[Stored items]
################

/-- R96: every step that completes ends with the tick of both timers, which sees what the execute phase wrote: each
timer one less and never below zero, `TONE` exactly when the sound timer was 1, and nothing else changed. -/
def Obligations.EveryCompletedStepTicks : Prop :=
  ∀ (s u : State) (i : Instr), fetchDecode s = .ok i → exec i s = .next u →
    ∃ t, step s = .next t ∧ t.dt.toNat = u.dt.toNat - 1 ∧ t.st.toNat = u.st.toNat - 1 ∧
      (t.tone = true ↔ u.st.toNat = 1) ∧ t = { u with dt := t.dt, st := t.st, tone := t.tone }

/-- R200, R99: a step ends with a condition exactly where the table of R200 says so, with that condition, fetch before
decode before execute; every other step completes, and none is refused. The codes and `info` are D1, the order is D31,
a key index above 15 is D21. -/
def Obligations.StepFaultsExactlyAsTabulated : Prop :=
  ∀ s : State, (∀ f, tabulatedFault s = some f → step s = .fault f) ∧ (tabulatedFault s = none → CanStep s)

/-- R20 (the column "written by"), R22, R56: an execute phase writes nothing but what the instruction may write. Stored
bytes are those from `I`: three in `FX33`, X + 1 in `FX55`; every other byte of memory reads as before. -/
def Obligations.ExecuteWritesOnlyItsOwnParts : Prop :=
  ∀ (i : Instr) (s t : State), exec i s = .next t → Keeps i s t

/-- R20, R96: a whole step writes nothing but what its instruction may write, the two timers and `TONE`. -/
def Obligations.StepWritesOnlyItsOwnPartsAndTimers : Prop :=
  ∀ (i : Instr) (s t : State), fetchDecode s = .ok i → step s = .next t →
    ∀ p : Part, p ≠ .dt → p ≠ .st → p ≠ .tone → mayWrite i s p = false → p.same s t

/-- R22: the seven flag instructions leave 0 or 1 in VF on every execution, and no other instruction writes VF unless
its X field is F. That the flag is what stays where X is F is the spec's decision D14. -/
def Obligations.FlagRegisterIsWrittenByFlagInstructions : Prop :=
  ∀ (i : Instr) (s t : State), exec i s = .next t →
    (writesFlag i = true → t.getV 0xF = 0 ∨ t.getV 0xF = 1) ∧
    (writesFlag i = false → operandX i ≠ some 0xF → t.getV 0xF = s.getV 0xF)

/-! ## Control transfer -/

/-- R111. -/
def Obligations.ReturnPopsTheStack : Prop :=
  EncodedAs 0x00EE 0xFFFF (fun _ => .ret) ∧
  (∀ s : State, s.sp.val = 0 → exec .ret s = .fault (.stackUnderflow s.pc)) ∧
  (∀ (s : State) (k : Fin 16), s.sp.val = k.val + 1 →
    ∃ t, exec .ret s = .next t ∧ t.sp.val = k.val ∧ t.pc = s.stack[k] ∧ Keeps .ret s t)

/-- R112. -/
def Obligations.JumpGoesToTheLiteral : Prop :=
  EncodedAs 0x1000 0xF000 (fun w => .jp (nnnField w)) ∧
  ∀ (nnn : BitVec 12) (s : State), ∃ t, exec (.jp nnn) s = .next t ∧ t.pc.toNat = nnn.toNat ∧ Keeps (.jp nnn) s t

/-- R113. That the entry pushed is P + 2 is the spec's decision D6. -/
def Obligations.CallPushesTheReturnAddress : Prop :=
  EncodedAs 0x2000 0xF000 (fun w => .call (nnnField w)) ∧
  (∀ (nnn : BitVec 12) (s : State), s.sp.val = 16 → exec (.call nnn) s = .fault (.stackOverflow s.pc)) ∧
  (∀ (nnn : BitVec 12) (s : State) (k : Fin 16), s.sp.val = k.val →
    ∃ t, exec (.call nnn) s = .next t ∧ t.stack[k] = s.pc + 2 ∧ t.sp.val = k.val + 1 ∧ t.pc.toNat = nnn.toNat ∧
      Keeps (.call nnn) s t)
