-- ==== Sys2Proof/Laws/Operands.lean ====
section
/-! SUPPORT. What the operations of Machine/Operands.lean and Machine/Flags.lean answer. -/

namespace Sys2Proof.Machine

theorem flagByte_eq_one_iff {b : Bool} : flagByte b = 1 ↔ b = true := by
  cases b <;> simp [flagByte]

theorem flagByte_toNat (b : Bool) : (flagByte b).toNat = if b then 1 else 0 := by
  cases b <;> rfl

/-- The shifted operand is one of the two registers, whatever `SHIFT_SOURCE` is. -/
theorem shiftOperand_eq (x y : Reg) (s : State) :
    shiftOperand x y s = if Config.shiftSource = .vx then s.getV x else s.getV y := by
  unfold shiftOperand shiftOperandOf
  cases Config.shiftSource <;> simp

@[simp] theorem shiftOperand_self (x : Reg) (s : State) : shiftOperand x x s = s.getV x := by
  simp [shiftOperand_eq]

@[simp] theorem decimalDigits_length (a : Byte) : (decimalDigits a).length = 3 := rfl

/-- The digits are the decimal digits of the byte. -/
theorem decimalDigits_value (a : Byte) :
    (decimalDigits a).map BitVec.toNat = [a.toNat / 100, a.toNat / 10 % 10, a.toNat % 10] := by
  have := a.isLt
  simp only [decimalDigits, List.map_cons, List.map_nil, BitVec.toNat_ofNat]
  have h1 : a.toNat / 100 < 256 := by omega
  have h2 : a.toNat / 10 % 10 < 256 := by omega
  have h3 : a.toNat % 10 < 256 := by omega
  rw [Nat.mod_eq_of_lt h1, Nat.mod_eq_of_lt h2, Nat.mod_eq_of_lt h3]

@[simp] theorem registerBlock_length (x : Reg) (s : State) : (registerBlock x s).length = x.val + 1 := by
  simp [registerBlock]

theorem registerBlock_getElem (x k : Reg) (s : State) (h : k.val < (registerBlock x s).length) :
    (registerBlock x s)[k.val] = s.getV k := by
  simp [registerBlock, State.getV]

theorem loadedRegisters_getElem (x k : Reg) (s : State) :
    (loadedRegisters x s)[k] = if k ≤ x then s.mem.read (s.i.toNat + k.val) else s.getV k := by
  simp [loadedRegisters]

theorem keyOf_ok {x : Reg} {s : State} {k : Fin 16} (h : (s.getV x).toNat = k.val) : keyOf x s = .ok s.keys[k] := by
  simp [keyOf, h]

theorem keyOf_fault {x : Reg} {s : State} (h : 15 < (s.getV x).toNat) :
    keyOf x s = .error (.outOfBounds (s.getV x).toNat) := by
  rw [keyOf, dif_neg (by omega)]

theorem lowestPressed_eq_none_iff {s : State} : lowestPressed s = none ↔ ∀ k : Fin 16, s.keys[k] = false := by
  simp [lowestPressed, List.find?_eq_none]

/-- The key found is pressed, and no key below it is. -/
theorem lowestPressed_eq_some_iff {s : State} {k : Fin 16} :
    lowestPressed s = some k ↔ s.keys[k] = true ∧ ∀ j : Fin 16, j < k → s.keys[j] = false := by
  rw [lowestPressed, List.find?_eq_some_iff_getElem]
  constructor
  · rintro ⟨hk, n, hn, hnk, hlt⟩
    refine ⟨hk, fun j hj => ?_⟩
    have := hlt j.val (by simp only [← hnk, List.getElem_finRange] at hj; exact hj)
    simpa using this
  · rintro ⟨hk, hlt⟩
    refine ⟨hk, k.val, by simp, by simp, fun j hj => ?_⟩
    have := hlt ⟨j, by omega⟩ hj
    simpa using this

end Sys2Proof.Machine
end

################

## [What the task asks]
In the entries above, find each line with the word "Prop" and return it.

## [Reply]
def Obligations.EveryCompletedStepTicks : Prop :=
def Obligations.StepFaultsExactlyAsTabulated : Prop :=
def Obligations.ExecuteWritesOnlyItsOwnParts : Prop :=
def Obligations.StepWritesOnlyItsOwnPartsAndTimers : Prop :=
def Obligations.FlagRegisterIsWrittenByFlagInstructions : Prop :=
def Obligations.ReturnPopsTheStack : Prop :=
def Obligations.JumpGoesToTheLiteral : Prop :=
def Obligations.CallPushesTheReturnAddress : Prop :=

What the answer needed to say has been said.